## EXERCISE
Lines below that include "postureBeacon" are the answer; copy each one.

Collected data
-.-.-
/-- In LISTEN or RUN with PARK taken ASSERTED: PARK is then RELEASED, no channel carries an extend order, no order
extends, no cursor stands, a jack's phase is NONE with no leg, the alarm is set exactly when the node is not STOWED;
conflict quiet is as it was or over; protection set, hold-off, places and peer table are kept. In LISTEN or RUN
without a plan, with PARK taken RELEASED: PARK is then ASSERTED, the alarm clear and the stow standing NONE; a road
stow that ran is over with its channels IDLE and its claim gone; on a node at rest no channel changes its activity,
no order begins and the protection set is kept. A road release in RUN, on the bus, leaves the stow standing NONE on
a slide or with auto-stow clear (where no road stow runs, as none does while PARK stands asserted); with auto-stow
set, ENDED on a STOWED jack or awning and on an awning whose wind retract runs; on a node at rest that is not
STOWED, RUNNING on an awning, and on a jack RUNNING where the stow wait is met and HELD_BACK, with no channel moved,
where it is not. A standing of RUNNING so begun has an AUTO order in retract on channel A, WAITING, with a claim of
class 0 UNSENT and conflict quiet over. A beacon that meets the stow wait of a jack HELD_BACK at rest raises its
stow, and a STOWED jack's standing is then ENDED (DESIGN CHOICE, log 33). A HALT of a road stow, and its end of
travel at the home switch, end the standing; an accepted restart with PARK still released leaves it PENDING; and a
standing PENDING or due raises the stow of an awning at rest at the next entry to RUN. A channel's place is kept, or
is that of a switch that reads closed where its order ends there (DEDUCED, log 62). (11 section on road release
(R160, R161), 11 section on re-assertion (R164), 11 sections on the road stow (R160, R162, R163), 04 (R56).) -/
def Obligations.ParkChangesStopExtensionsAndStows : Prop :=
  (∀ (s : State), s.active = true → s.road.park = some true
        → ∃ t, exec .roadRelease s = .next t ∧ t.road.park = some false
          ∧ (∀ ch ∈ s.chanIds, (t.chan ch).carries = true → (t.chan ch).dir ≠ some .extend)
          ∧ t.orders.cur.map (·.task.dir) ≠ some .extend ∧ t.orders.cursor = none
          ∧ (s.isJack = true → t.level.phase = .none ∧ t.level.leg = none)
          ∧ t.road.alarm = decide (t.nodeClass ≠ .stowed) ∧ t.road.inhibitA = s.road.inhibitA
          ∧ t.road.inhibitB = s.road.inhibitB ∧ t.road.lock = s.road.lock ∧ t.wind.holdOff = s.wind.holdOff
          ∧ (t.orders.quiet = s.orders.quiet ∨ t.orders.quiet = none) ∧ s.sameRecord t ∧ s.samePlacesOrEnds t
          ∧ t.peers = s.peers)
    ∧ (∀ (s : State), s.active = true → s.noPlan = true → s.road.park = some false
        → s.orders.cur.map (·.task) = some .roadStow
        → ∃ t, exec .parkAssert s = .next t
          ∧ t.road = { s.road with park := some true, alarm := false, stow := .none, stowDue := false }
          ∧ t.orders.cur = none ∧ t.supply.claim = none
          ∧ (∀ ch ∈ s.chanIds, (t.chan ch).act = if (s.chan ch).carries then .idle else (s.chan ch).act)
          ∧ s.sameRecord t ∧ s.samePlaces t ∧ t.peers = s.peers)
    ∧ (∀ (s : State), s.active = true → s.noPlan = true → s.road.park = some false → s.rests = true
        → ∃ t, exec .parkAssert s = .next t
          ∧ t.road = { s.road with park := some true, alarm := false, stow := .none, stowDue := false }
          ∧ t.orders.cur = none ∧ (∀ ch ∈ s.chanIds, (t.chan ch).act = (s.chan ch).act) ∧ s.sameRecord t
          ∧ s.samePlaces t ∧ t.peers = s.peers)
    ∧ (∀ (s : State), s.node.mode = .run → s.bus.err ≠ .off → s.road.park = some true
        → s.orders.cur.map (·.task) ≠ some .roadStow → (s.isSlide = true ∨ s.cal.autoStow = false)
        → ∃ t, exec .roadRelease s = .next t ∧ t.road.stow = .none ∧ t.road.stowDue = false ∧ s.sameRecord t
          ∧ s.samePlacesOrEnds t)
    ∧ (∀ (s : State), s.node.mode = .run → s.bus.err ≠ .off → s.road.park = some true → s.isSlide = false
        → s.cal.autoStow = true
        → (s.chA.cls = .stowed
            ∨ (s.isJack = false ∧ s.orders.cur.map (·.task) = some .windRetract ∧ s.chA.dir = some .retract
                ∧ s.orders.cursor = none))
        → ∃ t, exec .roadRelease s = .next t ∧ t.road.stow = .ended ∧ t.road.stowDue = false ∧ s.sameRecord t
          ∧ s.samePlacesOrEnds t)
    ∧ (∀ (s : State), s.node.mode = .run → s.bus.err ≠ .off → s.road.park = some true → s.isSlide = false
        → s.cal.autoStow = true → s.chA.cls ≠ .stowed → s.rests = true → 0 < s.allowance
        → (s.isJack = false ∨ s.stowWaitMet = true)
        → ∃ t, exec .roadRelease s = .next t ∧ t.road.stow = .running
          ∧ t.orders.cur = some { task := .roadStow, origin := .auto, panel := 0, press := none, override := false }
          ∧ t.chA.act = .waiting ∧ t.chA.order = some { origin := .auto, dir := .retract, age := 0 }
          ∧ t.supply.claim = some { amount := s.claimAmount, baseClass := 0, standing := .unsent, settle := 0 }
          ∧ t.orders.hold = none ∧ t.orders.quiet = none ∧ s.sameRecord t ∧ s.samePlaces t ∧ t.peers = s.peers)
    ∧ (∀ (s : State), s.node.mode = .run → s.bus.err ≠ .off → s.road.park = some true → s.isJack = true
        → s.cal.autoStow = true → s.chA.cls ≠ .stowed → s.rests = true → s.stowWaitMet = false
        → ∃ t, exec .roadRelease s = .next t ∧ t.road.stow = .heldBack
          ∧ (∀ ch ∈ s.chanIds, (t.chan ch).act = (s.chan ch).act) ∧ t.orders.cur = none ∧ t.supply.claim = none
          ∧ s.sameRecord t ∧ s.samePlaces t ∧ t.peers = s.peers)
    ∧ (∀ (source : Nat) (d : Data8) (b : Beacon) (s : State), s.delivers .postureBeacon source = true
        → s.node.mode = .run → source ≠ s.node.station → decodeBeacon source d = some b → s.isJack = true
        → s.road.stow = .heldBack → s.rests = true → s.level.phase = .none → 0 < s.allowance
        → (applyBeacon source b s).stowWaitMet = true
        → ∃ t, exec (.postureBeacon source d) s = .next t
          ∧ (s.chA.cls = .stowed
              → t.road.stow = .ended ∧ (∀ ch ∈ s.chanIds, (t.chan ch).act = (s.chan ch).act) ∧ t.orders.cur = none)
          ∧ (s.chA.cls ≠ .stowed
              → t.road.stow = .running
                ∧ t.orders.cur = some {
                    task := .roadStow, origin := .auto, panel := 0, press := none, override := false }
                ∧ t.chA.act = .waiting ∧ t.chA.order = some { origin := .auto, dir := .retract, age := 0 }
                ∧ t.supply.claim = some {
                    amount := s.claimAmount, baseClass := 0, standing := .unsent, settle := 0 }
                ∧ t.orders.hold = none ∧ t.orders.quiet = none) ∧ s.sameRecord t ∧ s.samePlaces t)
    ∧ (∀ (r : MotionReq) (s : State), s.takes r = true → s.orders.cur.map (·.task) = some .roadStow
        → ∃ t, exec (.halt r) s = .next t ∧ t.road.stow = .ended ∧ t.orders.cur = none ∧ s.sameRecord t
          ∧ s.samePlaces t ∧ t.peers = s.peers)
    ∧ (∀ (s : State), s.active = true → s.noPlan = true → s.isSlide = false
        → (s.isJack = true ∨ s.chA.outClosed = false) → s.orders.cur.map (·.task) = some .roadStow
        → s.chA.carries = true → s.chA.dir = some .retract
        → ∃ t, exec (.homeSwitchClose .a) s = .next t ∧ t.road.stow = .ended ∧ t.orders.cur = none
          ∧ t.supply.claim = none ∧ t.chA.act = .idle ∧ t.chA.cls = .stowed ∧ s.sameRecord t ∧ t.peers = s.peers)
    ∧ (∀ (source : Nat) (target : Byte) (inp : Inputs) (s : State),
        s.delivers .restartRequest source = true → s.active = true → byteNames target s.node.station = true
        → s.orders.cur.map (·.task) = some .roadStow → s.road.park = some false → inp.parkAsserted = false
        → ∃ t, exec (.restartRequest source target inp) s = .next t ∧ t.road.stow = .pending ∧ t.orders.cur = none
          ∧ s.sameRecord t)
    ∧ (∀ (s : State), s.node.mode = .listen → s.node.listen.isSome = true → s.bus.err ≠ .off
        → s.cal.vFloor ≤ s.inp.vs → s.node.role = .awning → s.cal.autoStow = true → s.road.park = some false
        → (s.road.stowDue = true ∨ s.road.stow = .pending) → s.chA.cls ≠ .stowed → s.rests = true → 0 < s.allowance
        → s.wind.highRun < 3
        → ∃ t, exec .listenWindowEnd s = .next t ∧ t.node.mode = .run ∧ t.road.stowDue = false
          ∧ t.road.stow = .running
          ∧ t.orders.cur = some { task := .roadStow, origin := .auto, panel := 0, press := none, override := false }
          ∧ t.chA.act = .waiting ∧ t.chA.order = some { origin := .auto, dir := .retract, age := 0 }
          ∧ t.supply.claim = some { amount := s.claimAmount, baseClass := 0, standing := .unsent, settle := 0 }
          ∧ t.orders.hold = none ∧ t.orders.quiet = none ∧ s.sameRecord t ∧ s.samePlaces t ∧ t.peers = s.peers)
-.-.-
## WRITTEN ANSWER
    ∧ (∀ (source : Nat) (d : Data8) (b : Beacon) (s : State), s.delivers .postureBeacon source = true
        → ∃ t, exec (.postureBeacon source d) s = .next t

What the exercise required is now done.